While Intel believes our compilers and libraries are excellent choices to assist in obtaining the best performance on Intel® and non-Intel microprocessors, Intel recommends that you evaluate other compilers and libraries to determine which best meet your requirements. We hope to win your business by striving to offer the best performance of any compiler or library; please let us know if you find we do not.

Notice revision #20110307

Threaded LAPACK Routines

In the following list, ? stands for a precision prefix of each flavor of the respective routine and may have the value of s, d, c, or z.

The following LAPACK routines are threaded:

Linear equations, computational routines:
- Factorization: ?getrf, ?gbtrf, ?potrf, ?pptrf, ?sytrf, ?hetrf, ?sptrf, ?hptrf
- Solving: ?dttrsb, ?gbtrs, ?gttrs, ?pptrs, ?pbtrs, ?pttrs, ?sytrs, ?sptrs, ?hptrs, ?tptrs, ?tbtrs
Orthogonal factorization, computational routines: ?geqrf, ?ormqr, ?unmqr, ?ormlq, ?unmlq, ?ormql, ?unmql, ?ormrq, ?unmrq
Singular Value Decomposition, computational routines: ?gebrd, ?bdsqr
Symmetric Eigenvalue Problems, computational routines: ?sytrd, ?hetrd, ?sptrd, ?hptrd, ?steqr, ?stedc.
Generalized Nonsymmetric Eigenvalue Problems, computational routines: chgeqz/zhgeqz.

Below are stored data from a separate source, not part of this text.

/-- The next druse of this chip up a parent chain (R110): the parent, or the parent of a parent on another chip where this chip has
its record. -/
def nextUp (s : State) (d : Nat) : Option Nat :=
  match s.foreignParent d with
  | some f => s.parentOfForeign f
  | none => if s.flag (Reg.CHN.DRU_PSYS_PVALID d) then some (s.druseOf (s.get (Reg.CHN.DRU_PARENT d))) else none

/-- A druse and the druses of this chip on its parent chain, as druse-table entries (R110). -/
def parentChain (s : State) : Nat → Nat → List Nat
  | 0, d => [d]
  | n + 1, d =>
      match s.nextUp d with
      | some k => d :: s.parentChain n k
      | none => [d]

/-- The druses of other chips on a parent chain, as far as this chip's records show them. -/
def foreignParents (s : State) (d : Nat) : List (Nat × Nat) := (s.parentChain 4096 d).filterMap s.foreignParent

/-- Member records in use. -/
def memberCount (s : State) : Nat := sumList (s.chn.druses.map fun p => p.2.length)

/-! ### APPEND (R109–R111) -/

/-- An append is refused, with its event where R116 names one. -/
def appendRefused (code : Nat) (s : State) : State :=
  (s.when ([1, 13, 14, 18].contains code) (raise 92 [code, s.reqArg 0, s.reqArg 3])).chnResult code

/-- The member that the arguments name. The chip of this system number is its chip druse (R107). -/
def reqMember (s : State) : Member :=
  let type := bits (s.reqArg 1) 30 28
  let sys := bits (s.reqArg 2) 17 0
  let ref := if type = 1 then bits (s.reqArg 3) 8 0
    else if type = 3 ∧ s.ownSys sys then s.get (Reg.CHN.DRU_HANDLE (s.use Reg.CHN.CFG_CHIPDRUSE)) else s.reqArg 3
  { type := type, sys := sys, ref := ref, ins := 0, outs := 0 }

/-- A lane that can be a member (R106). -/
def memberLane (n : Nat) (s : State) : Bool :=
  [1, 3].contains (s.cfgRxMode n) || [1, 3].contains (s.cfgTxMode n)

/-- A chip druse that can be named: one of the configuration image (R107). -/
def chipDruseOk (s : State) : Bool :=
  let h := s.get (Reg.CHN.DRU_HANDLE (s.use Reg.CHN.CFG_CHIPDRUSE))
  s.use Reg.CHN.CFG_CDVALID == 1 && h != 0 && s.flag (Reg.CHN.ENT_STATE_IMAGE (handleIdx h))

/-- The judgement of an append, up to the claim of a remote member; 0 when it may go on. The spec gives no result for a channel
or a lane of another chip, which is refused BAD_PARAM here, and no order among results that apply together: here CONFLICT
stands before BUSY, BUSY before CYCLE, CYCLE before IN_USE, and IN_USE before NO_ENTRY (DESIGN CHOICE). -/
def appendCode (m : Member) (s : State) : Nat :=
  let p := s.judgeHandle (s.reqArg 0) [10]
  let own := s.ownSys m.sys
  let d := s.druseOf (s.reqArg 0)
  if s.get Reg.CHN.CTRL_EN = 0 then 16
  else if p ≠ 0 then p
  else if 3 < m.type ∨ (m.type ≤ 1 ∧ !own) then 11
  else if m.type = 1 ∧ !s.memberLane m.ref then 11
  else if m.type = 3 ∧ own ∧ !s.chipDruseOk then 11
  else
    let j := if m.type = 0 then s.judgeHandle m.ref [1, 2, 3, 4, 5, 6, 7, 8, 9]
      else if s.localDruse m then s.judgeHandle m.ref [10] else 0
    if j ≠ 0 then j
    else if 2 ≤ m.type ∧ !own ∧ s.chn.dupSys.contains m.sys then 12
    else if s.flag (Reg.CHN.DRU_PSYS_MARK d) ∨ (s.localDruse m ∧ s.flag (Reg.CHN.DRU_PSYS_MARK (s.druseOf m.ref))) then 1
    else if s.localDruse m ∧ (s.parentChain 4096 d).contains (s.druseOf m.ref) then 14
    else if m.type = 2 ∧ !own ∧ (s.foreignParents d).contains (m.sys, m.ref) then 14
    else if s.flag (Reg.CHN.DRU_PSYS_PVALID d) then 13
    else if s.localDruse m ∧ s.flag (Reg.CHN.DRU_PSYS_PVALID (s.druseOf m.ref)) then 13
    else if 32768 ≤ s.memberCount then 5
    else 0

/-- A member fits the ranges of a druse (R108). -/
def rangeFits (d : Nat) (m : Member) (s : State) : Bool :=
  decide (s.get (Reg.CHN.DRU_INSIZE d) + s.memberSize m false ≤ 2 ^ 31) &&
    decide (s.get (Reg.CHN.DRU_OUTSIZE d) + s.memberSize m true ≤ 2 ^ 31)

/-- A member is appended, unless a range would grow too long. -/
def finishAppend (d : Nat) (m : Member) (s : State) : State :=
  if s.rangeFits d m then (s.addMember d m).chnResult 0 else s.chnResult 11

/-- The marks of a claim on a druse and its parent chain are set or cleared (R111). -/
def setMarks (d : Nat) (on : Bool) (s : State) : State :=
  s.each (s.parentChain 4096 d) fun k t => t.setB (Reg.CHN.DRU_PSYS_MARK k) on

/-- APPEND. -/
def opAppend (s : State) : State :=
  let m := s.reqMember
  let code := s.appendCode m
  let d := s.druseOf (s.reqArg 0)
  if code ≠ 0 then
    let h := if s.judgeHandle (s.reqArg 0) [10] = 3 then s.reqArg 0 else m.ref
    (s.staleIf code s.boxSession h).appendRefused code
  else if 2 ≤ m.type ∧ !s.ownSys m.sys then
    ((s.setMarks d true).updChn fun x => { x with claim := some { druse := d, member := m, since := s.now, sent := s.now } }).emit
      (.claim m.sys m.type m.ref (s.get (Reg.CHN.DRU_HANDLE d)))
  else s.finishAppend d m

/-- The remote chip answers a claim (R111): where it accepts, with the handle and the ranges of the druse, for a chip named as member
those of its chip druse (R107). -/
def claimAnswer (code handle ins outs : Nat) (s : State) : State :=
  match s.chn.claim with
  | none => s
  | some c =>
      let s := (s.setMarks c.druse false).updChn fun x => { x with claim := none }
      if code % 32 = 0 then s.finishAppend c.druse
          { c.member with ref := if c.member.type = 3 then handle else c.member.ref, ins := ins, outs := outs }
        else s.appendRefused (code % 32)

/-- No answer within 50 ms: TIMEOUT, and both sides are left unchanged (R111). Before that the claim is sent again under its
transaction ID, every 20 ms (DESIGN CHOICE: the spec gives no time). -/
def claimTimeout (s : State) : State :=
  match s.chn.claim with
  | none => s
  | some c =>
      if c.since + 50000000 ≤ s.now then ((s.setMarks c.druse false).updChn fun x => { x with claim := none }).appendRefused 18
      else if c.sent + 20000000 ≤ s.now then
        (s.updChn fun x => { x with claim := some { c with sent := s.now } }).emit
          (.claim c.member.sys c.member.type c.member.ref (s.get (Reg.CHN.DRU_HANDLE c.druse)))
      else s

/-- The seed of a druse on another chip claims a druse of this one (R111): refused BUSY while the druse is marked, CYCLE where the
parent's chain leads through this chip to the druse (R110), and IN_USE when it has a parent, else it has one from then on. The
answer tells the druse's handle and ranges. -/
def claimed (args : List Nat) (psys parent : Nat) (s : State) : Nat × State :=
  let type := bits (args.getD 1 0) 30 28
  let h := if type = 3 then s.get (Reg.CHN.DRU_HANDLE (s.use Reg.CHN.CFG_CHIPDRUSE)) else args.getD 3 0
  let j := s.judgeHandle h [10]
  let k := s.druseOf h
  let refuse := fun code : Nat =>
    (code, s.when ([1, 13, 14].contains code) (raise 92 [code, parent, h]))
  if s.get Reg.CHN.CTRL_EN = 0 then refuse 16
  else if (type ≠ 2 ∧ type ≠ 3) ∨ (type = 3 ∧ !s.chipDruseOk) then refuse 11
  else if j ≠ 0 then (j, s.staleIf j (s.reqSession 0) h)
  else if s.flag (Reg.CHN.DRU_PSYS_MARK k) then refuse 1
  else if ((s.parentOfForeign (psys, parent)).map (s.parentChain 4096)).any fun l => l.contains k then refuse 14
  else if s.flag (Reg.CHN.DRU_PSYS_PVALID k) then refuse 13
  else (0, ((s.set (Reg.CHN.DRU_PSYS_PVALID k) 1).set (Reg.CHN.DRU_PSYS_SYSNUM k) psys).set (Reg.CHN.DRU_PARENT k) parent)

/-! ### RESOLVE (R108) -/

/-- The member of a list in which a position falls, and the position within it. -/
def pick (s : State) (out : Bool) : List Member → Nat → Option (Member × Nat)
  | [], _ => none
  | m :: ms, p =>
      let n := s.memberSize m out
      if p < n then some (m, p) else s.pick out ms (p - n)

A number of other LAPACK routines, which are based on threaded LAPACK or BLAS routines, make effective use of parallelism: ?gesv, ?posv, ?gels, ?gesvd, ?syev, ?heev, cgegs/zgegs, cgegv/zgegv, cgges/zgges, cggesx/zggesx, cggev/zggev, cggevx/zggevx, and so on.

Threaded BLAS Level1 and Level2 Routines

In the following list, ? stands for a precision prefix of each flavor of the respective routine and may have the value of s, d, c, or z.

The following routines are threaded for Intel® Core™2 Duo and Intel® Core™ i7 processors:

Level1 BLAS: ?axpy, ?copy, ?swap, ddot/sdot, cdotc, drot/srot
Level2 BLAS: ?gemv, ?trmv, dsyr/ssyr, dsyr2/ssyr2, dsymv/ssymv

Threaded FFT Problems

The following characteristics of a specific problem determine whether your FFT computation may be threaded:

rank
domain
size/length
precision (single or double)
placement (in-place or out-of-place)
strides
number of transforms
layout (for example, interleaved or split layout of complex data)

Most FFT problems are threaded. In particular, computation of multiple transforms in one call (number of transforms > 1) is threaded. Details of which transforms are threaded follow.

One-dimensional (1D) transforms

1D transforms are threaded in many cases.

1D complex-to-complex (c2c) transforms of size N using interleaved complex data layout are threaded under the following conditions depending on the architecture:

Architecture	Conditions
Intel® 64	`N` is a power of 2, `log`₂(`N`) > 9, the transform is double-precision out-of-place, and input/output strides equal 1.
IA-32	`N` is a power of 2, `log`₂(`N`) > 13, and the transform is single-precision.
IA-32	`N` is a power of 2, `log`₂(`N`) > 14, and the transform is double-precision.
Any	`N` is composite, `log`₂(`N`) > 16, and input/output strides equal 1.

1D real-to-complex and complex-to-real transforms are not threaded.

1D complex-to-complex transforms using split-complex layout are not threaded.

Prime-size complex-to-complex 1D transforms are not threaded.

Multidimensional transforms

All multidimensional transforms on large-volume data are threaded.